YOUR GOAL:
Beginning with the line that holds "(R7, R60). -/" in the data below, give again every line through the one that holds "opaque Config.freeWord : Nat → Word", exactly as written.

[Saved data entries]
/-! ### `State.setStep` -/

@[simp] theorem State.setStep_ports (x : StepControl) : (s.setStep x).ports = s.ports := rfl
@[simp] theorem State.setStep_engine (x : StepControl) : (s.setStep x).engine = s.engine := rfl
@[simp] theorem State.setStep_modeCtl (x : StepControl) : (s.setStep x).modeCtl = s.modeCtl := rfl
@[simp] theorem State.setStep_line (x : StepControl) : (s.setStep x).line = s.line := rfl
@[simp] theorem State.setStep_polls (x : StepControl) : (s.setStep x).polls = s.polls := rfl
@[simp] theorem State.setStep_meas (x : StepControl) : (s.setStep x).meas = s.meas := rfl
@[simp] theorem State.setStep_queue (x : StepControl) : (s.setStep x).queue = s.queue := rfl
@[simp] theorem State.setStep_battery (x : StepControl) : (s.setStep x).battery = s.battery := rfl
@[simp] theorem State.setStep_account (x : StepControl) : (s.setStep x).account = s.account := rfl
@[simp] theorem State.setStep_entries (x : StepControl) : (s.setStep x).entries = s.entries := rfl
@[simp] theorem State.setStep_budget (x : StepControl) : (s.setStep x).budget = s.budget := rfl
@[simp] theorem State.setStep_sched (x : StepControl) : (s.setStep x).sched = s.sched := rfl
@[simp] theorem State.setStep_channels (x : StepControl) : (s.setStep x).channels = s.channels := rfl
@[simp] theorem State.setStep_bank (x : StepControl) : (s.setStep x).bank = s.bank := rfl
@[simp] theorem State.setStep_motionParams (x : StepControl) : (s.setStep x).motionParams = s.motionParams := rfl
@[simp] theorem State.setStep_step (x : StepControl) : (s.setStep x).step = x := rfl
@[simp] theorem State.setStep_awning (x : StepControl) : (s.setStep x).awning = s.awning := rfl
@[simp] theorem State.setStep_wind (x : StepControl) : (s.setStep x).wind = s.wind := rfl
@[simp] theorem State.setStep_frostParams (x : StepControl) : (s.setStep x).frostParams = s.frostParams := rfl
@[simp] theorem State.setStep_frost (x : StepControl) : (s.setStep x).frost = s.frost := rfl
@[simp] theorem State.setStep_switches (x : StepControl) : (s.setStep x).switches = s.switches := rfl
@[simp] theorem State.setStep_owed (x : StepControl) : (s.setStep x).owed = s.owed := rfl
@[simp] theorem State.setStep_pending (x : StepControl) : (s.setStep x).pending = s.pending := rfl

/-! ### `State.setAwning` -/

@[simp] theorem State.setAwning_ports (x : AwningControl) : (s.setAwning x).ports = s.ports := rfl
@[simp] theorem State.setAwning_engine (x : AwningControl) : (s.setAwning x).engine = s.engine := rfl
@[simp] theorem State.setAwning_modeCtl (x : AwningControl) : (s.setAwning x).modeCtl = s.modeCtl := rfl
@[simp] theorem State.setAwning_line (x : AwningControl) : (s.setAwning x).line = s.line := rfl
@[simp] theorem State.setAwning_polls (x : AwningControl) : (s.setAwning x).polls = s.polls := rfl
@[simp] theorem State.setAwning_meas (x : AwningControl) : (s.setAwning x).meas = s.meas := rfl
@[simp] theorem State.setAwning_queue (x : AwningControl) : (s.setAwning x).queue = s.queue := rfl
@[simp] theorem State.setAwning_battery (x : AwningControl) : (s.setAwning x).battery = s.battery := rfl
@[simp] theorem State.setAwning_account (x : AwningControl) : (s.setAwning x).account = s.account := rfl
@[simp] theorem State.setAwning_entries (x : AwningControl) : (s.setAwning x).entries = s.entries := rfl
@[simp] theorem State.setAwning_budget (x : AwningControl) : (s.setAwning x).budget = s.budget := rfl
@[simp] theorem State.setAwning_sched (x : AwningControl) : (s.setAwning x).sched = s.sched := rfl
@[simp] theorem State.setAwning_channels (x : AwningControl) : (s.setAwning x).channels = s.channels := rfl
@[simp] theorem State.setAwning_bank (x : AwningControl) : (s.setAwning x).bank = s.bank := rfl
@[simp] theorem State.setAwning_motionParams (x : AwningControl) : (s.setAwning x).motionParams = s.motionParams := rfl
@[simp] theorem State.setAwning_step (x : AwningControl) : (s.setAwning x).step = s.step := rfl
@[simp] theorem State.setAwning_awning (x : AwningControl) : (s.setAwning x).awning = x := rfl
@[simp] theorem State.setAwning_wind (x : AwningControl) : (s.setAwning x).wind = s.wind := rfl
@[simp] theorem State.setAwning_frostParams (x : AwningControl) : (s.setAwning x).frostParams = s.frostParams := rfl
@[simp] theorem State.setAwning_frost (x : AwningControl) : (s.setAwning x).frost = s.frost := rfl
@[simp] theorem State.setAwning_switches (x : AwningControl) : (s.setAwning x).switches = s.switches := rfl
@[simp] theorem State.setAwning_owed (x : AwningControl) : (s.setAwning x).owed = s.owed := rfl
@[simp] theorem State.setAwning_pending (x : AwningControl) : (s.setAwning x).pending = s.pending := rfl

...

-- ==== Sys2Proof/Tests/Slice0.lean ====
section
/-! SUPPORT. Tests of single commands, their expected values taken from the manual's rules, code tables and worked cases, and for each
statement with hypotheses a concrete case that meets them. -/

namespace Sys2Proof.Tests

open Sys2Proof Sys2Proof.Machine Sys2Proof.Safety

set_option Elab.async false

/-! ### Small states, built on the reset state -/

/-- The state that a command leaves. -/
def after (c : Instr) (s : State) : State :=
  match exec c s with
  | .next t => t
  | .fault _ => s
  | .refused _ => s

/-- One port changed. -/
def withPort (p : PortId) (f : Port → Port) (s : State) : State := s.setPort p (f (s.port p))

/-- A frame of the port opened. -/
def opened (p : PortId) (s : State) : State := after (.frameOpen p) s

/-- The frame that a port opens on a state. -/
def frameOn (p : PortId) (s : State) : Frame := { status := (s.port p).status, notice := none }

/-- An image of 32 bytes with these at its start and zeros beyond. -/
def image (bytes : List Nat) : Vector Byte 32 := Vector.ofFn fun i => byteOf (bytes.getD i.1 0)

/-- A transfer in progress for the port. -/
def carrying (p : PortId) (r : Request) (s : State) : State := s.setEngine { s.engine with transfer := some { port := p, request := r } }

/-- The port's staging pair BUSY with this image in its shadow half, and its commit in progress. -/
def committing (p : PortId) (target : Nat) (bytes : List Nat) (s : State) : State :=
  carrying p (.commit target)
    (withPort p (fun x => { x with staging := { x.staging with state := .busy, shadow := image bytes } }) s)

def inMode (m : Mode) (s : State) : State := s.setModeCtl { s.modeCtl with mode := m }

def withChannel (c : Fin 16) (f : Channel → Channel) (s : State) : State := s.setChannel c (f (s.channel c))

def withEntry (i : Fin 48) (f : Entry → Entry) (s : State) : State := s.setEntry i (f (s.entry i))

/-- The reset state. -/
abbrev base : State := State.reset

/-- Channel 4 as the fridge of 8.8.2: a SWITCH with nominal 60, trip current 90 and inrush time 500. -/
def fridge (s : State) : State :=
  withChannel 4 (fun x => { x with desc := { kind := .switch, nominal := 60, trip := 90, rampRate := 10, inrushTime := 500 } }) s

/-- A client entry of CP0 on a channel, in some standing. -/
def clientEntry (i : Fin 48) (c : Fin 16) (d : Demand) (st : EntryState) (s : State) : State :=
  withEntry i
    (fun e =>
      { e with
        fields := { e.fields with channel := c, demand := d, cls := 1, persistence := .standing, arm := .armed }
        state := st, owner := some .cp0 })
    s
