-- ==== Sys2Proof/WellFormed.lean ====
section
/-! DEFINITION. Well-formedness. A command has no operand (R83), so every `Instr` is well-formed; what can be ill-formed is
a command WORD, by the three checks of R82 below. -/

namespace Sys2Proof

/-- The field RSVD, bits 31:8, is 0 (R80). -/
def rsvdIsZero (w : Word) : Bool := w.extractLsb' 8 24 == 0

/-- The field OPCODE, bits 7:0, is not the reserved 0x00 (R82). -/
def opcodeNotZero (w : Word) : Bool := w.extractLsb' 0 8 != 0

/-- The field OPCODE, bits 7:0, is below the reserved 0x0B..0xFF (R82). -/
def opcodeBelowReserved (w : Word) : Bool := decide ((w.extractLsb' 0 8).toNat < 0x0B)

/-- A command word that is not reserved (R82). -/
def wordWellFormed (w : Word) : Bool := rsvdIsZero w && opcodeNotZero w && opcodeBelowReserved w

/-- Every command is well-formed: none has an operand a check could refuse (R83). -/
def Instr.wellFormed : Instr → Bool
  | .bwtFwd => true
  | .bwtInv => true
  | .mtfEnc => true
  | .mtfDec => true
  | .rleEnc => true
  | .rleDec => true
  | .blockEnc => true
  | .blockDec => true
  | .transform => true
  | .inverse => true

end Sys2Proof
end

---

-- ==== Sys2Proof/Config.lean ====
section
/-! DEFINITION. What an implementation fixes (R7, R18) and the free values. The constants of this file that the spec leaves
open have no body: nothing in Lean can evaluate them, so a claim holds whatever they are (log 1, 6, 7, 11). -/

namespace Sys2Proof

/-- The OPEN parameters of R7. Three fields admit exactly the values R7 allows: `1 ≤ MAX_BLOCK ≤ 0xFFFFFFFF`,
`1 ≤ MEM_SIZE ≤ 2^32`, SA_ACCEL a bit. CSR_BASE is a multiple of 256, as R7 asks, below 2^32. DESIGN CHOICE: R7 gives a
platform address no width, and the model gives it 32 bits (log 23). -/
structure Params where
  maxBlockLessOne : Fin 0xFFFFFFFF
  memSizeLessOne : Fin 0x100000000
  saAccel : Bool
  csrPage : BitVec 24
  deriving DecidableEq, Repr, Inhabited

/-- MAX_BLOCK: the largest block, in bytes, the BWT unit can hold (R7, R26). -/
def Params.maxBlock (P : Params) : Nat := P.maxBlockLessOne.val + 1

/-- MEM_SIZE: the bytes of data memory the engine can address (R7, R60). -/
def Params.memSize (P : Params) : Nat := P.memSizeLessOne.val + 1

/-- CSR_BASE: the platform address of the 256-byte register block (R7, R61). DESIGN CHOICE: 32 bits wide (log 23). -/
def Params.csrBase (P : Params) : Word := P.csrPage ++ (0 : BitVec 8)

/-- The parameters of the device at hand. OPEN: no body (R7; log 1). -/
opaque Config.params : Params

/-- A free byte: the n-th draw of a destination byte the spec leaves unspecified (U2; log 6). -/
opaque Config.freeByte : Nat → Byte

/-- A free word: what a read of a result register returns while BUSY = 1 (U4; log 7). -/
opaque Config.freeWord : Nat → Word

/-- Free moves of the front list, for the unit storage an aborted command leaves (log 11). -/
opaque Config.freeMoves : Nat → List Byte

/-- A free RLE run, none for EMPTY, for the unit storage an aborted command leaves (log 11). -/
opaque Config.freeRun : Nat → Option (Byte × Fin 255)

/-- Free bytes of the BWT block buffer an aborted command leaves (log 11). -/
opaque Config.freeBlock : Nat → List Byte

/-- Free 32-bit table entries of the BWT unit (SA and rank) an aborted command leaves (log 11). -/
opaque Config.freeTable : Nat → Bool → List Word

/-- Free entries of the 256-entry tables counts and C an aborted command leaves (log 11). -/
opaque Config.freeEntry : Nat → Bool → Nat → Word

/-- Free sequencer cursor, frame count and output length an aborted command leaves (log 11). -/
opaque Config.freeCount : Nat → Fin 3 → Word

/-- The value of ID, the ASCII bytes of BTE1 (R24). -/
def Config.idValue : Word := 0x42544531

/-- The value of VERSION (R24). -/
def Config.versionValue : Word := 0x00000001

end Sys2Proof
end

WRITTEN SOLUTION:
/-- MEM_SIZE: the bytes of data memory the engine can address (R7, R60). -/
def Params.memSize (P : Params) : Nat := P.memSizeLessOne.val + 1

/-- CSR_BASE: the platform address of the 256-byte register block (R7, R61). DESIGN CHOICE: 32 bits wide (log 23). -/
def Params.csrBase (P : Params) : Word := P.csrPage ++ (0 : BitVec 8)

/-- The parameters of the device at hand. OPEN: no body (R7; log 1). -/
opaque Config.params : Params

/-- A free byte: the n-th draw of a destination byte the spec leaves unspecified (U2; log 6). -/
opaque Config.freeByte : Nat → Byte

/-- A free word: what a read of a result register returns while BUSY = 1 (U4; log 7). -/
opaque Config.freeWord : Nat → Word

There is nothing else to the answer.